Both proxy and gatekeeper patterns work well with external auth services.

If you're using an external authentication service, such as [Auth0](https://auth0.com), to generate user credentials, for example, to generate a JWT, you just need to make sure that you can decode the JWT in your proxy or gatekeeper endpoint.

If you're using an external authorization service to authorize a user's access to a shape, then you can call this whereever you run your authorization logic. For proxy auth this is the proxy. For gatekeeper auth this is the gatekeeper endpoint.

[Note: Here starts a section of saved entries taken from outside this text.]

/-- A wake event at this device (R124). A tender with a link reports it to its harbourmaster (R633). -/
def State.wakeHere (s : State) (bit : Nat) : State :=
  if s.cfg.role = .tender then
    (s.upTide fun t => { t with wakeCause := setBit t.wakeCause bit true }).report 3 (BitVec.ofNat 32 bit) []
  else s.wake bit

/-! Anchors. -/

/-- The configuration of anchor `a`. -/
def State.anchorCfg (s : State) (a : Nat) : AnchorCfg := s.cfg.anchors.getD a AnchorCfg.reset

/-- The link to the tender of anchor `a` is up, or `a` is this device (R601). -/
def State.anchorUp (s : State) (a : Nat) : Bool :=
  a == s.cfg.anchor || (a != 0 && s.pier.serving.getLsbD (a - 1) && (s.link (a - 1)).st == .active)

/-- Anchor `a` can respond in rounds (R214, R216, R268). -/
def State.canRespond (s : State) (a : Nat) : Bool :=
  let c := s.anchorCfg a
  c.present && c.uwbFlags.getLsbD 0 && c.sink0 && (c.uwbChains.getLsbD 4 || c.uwbChains.getLsbD 5) && s.anchorUp a

/-- The anchors that can respond. -/
def State.responders (s : State) : List Nat := (List.range 33).filter s.canRespond

/-! Session identifiers (R234 to R236). -/

/-- The identifier at the head of the pool, where it may be issued (R234, R235). -/
def State.poolHead (s : State) : Option Nat :=
  if s.bt.poolFresh < 4096 then some s.bt.poolFresh
  else match s.bt.poolBack with
    | [] => none
    | (k, t) :: _ => if 16 ≤ (s.tide.number - t).toNat then some k else none

/-- The head of the pool is taken. -/
def State.takeHead (s : State) : State :=
  s.upBt fun b => if b.poolFresh < 4096 then { b with poolFresh := b.poolFresh + 1 }
    else { b with poolBack := b.poolBack.tail }

/-- Identifier `k` joins the tail of the pool (R234). -/
def State.releaseSid (s : State) (k : Nat) : State :=
  s.upBt fun b => { b with poolBack := b.poolBack ++ [(k, s.tide.number)] }

/-- The session identifier of offset `k`. -/
def State.sidOf (s : State) (k : Nat) : BitVec 32 := (s.bt.sidBase.getD 0#32) + BitVec.ofNat 32 k

/-- The berth is a phone that declares UWB (CAPS bit 1). -/
def Berth.hasUwb (b : Berth) : Bool := b.id.kind == 0#3 && b.se.caps.getLsbD 1

/-- The preamble code of a session (R229). -/
def preambleCode (hprf : Bool) (sid : Nat) : Nat := if hprf then 25 + sid % 8 else 9 + sid % 4

/-- The SESSION body up to its MAC (R289, R229): 64 SYNC symbols and the 8-symbol SFD (log entry 34). -/
def State.sessionBody (s : State) (n : Nat) (sid : BitVec 32) : Bytes :=
  let b := s.berth n
  let hprf := b.se.caps.getLsbD 3
  le 4 sid.toNat ++ [BitVec.ofNat 8 (b2n hprf), BitVec.ofNat 8 (preambleCode hprf sid.toNat), 2#8, 8#8,
    BitVec.ofNat 8 (b2n (b.se.caps.getLsbD 2)), BitVec.ofNat 8 b.se.nResp,
    BitVec.ofNat 8 s.cfg.radio.uwbChannel, 0#8]

/-- The leading `n` bytes of a MAC (R183, R252, R292, R293). -/
def macOf (key : Bytes) (n : Nat) (msg : Bytes) : Bytes := (cmac key msg).take n

/-- The session set goes to every tender in service (R456, R616). -/
def State.shareSlot (s : State) (x : SessSlot) (sid : BitVec 32) (links : List Nat) : State :=
  links.foldl (fun s n => s.pierProtected n 0x19 sid
    (le 4 sid.toNat ++ x.sts ++ x.mac ++ x.link ++ x.ctr ++ le 4 x.attr.toNat)) s

/-- The links of the tenders in service. -/
def State.servingLinks (s : State) : List Nat := (List.range 32).filter s.pier.serving.getLsbD

/-- The nonce of a berth's session key (R448). -/
def Berth.sessionNonce (b : Berth) : Bytes :=
  if b.id.kind = 0#3 then padTo 16 b.se.nonce
  else if b.id.kind = 3#3 then padTo 16 b.se.ra
  else if b.id.kind = 4#3 then padTo 16 b.se.ra
  else if b.se.byTelegram || b.se.nonce.isEmpty then padTo 16 (le 4 b.se.counter.toNat)
  else padTo 16 (le 5 (ofBe b.se.nonce))

/-- Berth `n` takes the identifier of offset `k` and its session keys (R234, R449): five derivations of the verdict
path. A phone with UWB is told its settings in a SESSION frame, under the session MAC key (R292). -/
def State.sessionOpened (s : State) (n k : Nat) : State :=
  let b := s.berth n
  let sid := s.sidOf k
  let x := sessionSet b.se.memberKey b.sessionNonce sid k b.se.parentGen
  let s := ((s.useCells.derivations 5 3#2 5#5).takeHead.putSlot x).shareSlot x sid s.servingLinks
  let s := s.modSe n fun b => { b with sid := some k, readyOk := false, paused := false
                                       nResp := min 8 s.responders.length }
  if b.hasUwb then
    let body := s.sessionBody n sid
    s.withKey (.mac k) 3#2 4#4 5#5 body.length fun key s =>
      (s.queueFrame n 4 (body ++ macOf key 8 body)).modSe n fun b => { b with sessionSent := true }
  else s

/-- Berth `n` takes an identifier and its session keys where the pool gives one; else it waits (R235). Nothing is
derived where the Keccak engine has failed (R499), or where the member key is refused (R452). -/
def State.openSession (s : State) (n : Nat) : State :=
  let b := s.berth n
  match if b.se.sid.isNone && !b.se.memberKey.isEmpty && s.canDerive then s.poolHead else none with
  | none => s
  | some k => if s.useAdmits (.member n) 4#4 true 0 then s.sessionOpened n k else s.violation 4#4

/-- A berth enters MOORED (R30, R234, R449; source 5): link-layer encryption starts for a phone
(R288). No berth moors before SID_BASE is drawn (R523). -/
def State.moor (s : State) (n : Nat) : State :=
  if s.bt.sidBase.isNone then s
  else
    let s := s.modId n fun b => { b with
      st := .moored, tMoor := s.stamp, moorSeq := s.bt.moorCount, quietFrom := s.now }
    let s := s.upBt fun b => { b with moorCount := b.moorCount + 1 }
    let s := s.dwellBroken.latch 5
    let s := (s.openSession n).modSe n fun b => { b with encrypted := (s.berth n).id.kind == 0#3 }
    let id := (s.berth n).id
    let s := s.logRecord 0x01 ([BitVec.ofNat 8 n, id.kind.setWidth 8, id.anchor.setWidth 8] ++ le 8 id.cred.toNat)
    if s.tide.power = .watch then s.wake 8 else s

/-! The credential (R30, R35, R39, R359, R362). -/

/-- Berth `n`, SIGHTED, receives its credential, and from a phone its generation: HAILED with its
keys, or cast off with the first check that fails (R30); DUPLICATE comes first (log entry 21). -/
def State.identify (s : State) (n : Nat) (cred : BitVec 64) (gen : Option (BitVec 8)) : State :=
  let s := s.modId n fun b => { b with cred := cred }
  if s.liveBerths.any fun m => m != n && (s.berth m).id.cred == cred && cred != 0#64 then s.castOff n 7#8
  else
    let (found, s) := s.lookup cred
    match found with
    | none => s.castOff n 1#8
    | some k =>
      let m := s.reg.member k
      if m.status ≠ 1#8 then s.castOff n 2#8
      else if gen.any (· != m.gen) then s.castOff n 3#8
      else if !s.rightsAllow m.rights then s.castOff n 4#8
      else
        ((s.modId n fun b => { b with
          rights := m.rights, status := m.status, gen := m.gen, st := .hailed }).deriveMember n)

Note that if you're using a distributed auth service to ensure consistent distributed auth, such as [Authzed](https://authzed.com/), then this works best with the proxy auth pattern. This is because you explicitly *want* to authorize the user each shape request, as opposed to the gatekeeper generating a token that can potentially become stale.

### CDN <-> Proxy

If you're deploying Electric [behind a CDN](/docs/guides/deployment#caching-proxy), then it's best to run your authorising proxy at the edge, between your CDN and your user. Both proxy and gatekeeper patterns work well for this.

The gatekeeper pattern is ideal because it minimises the logic that your proxy needs to perform at the edge and minimises the network and database access that you need to provide to your edge worker. See the [edge function](https://github.com/electric-sql/electric/tree/main/examples/gatekeeper-auth/edge) proxy option in the gatekeeper example for an example designed to run at the edge on [Supabase Edge Functions](/docs/integrations/supabase).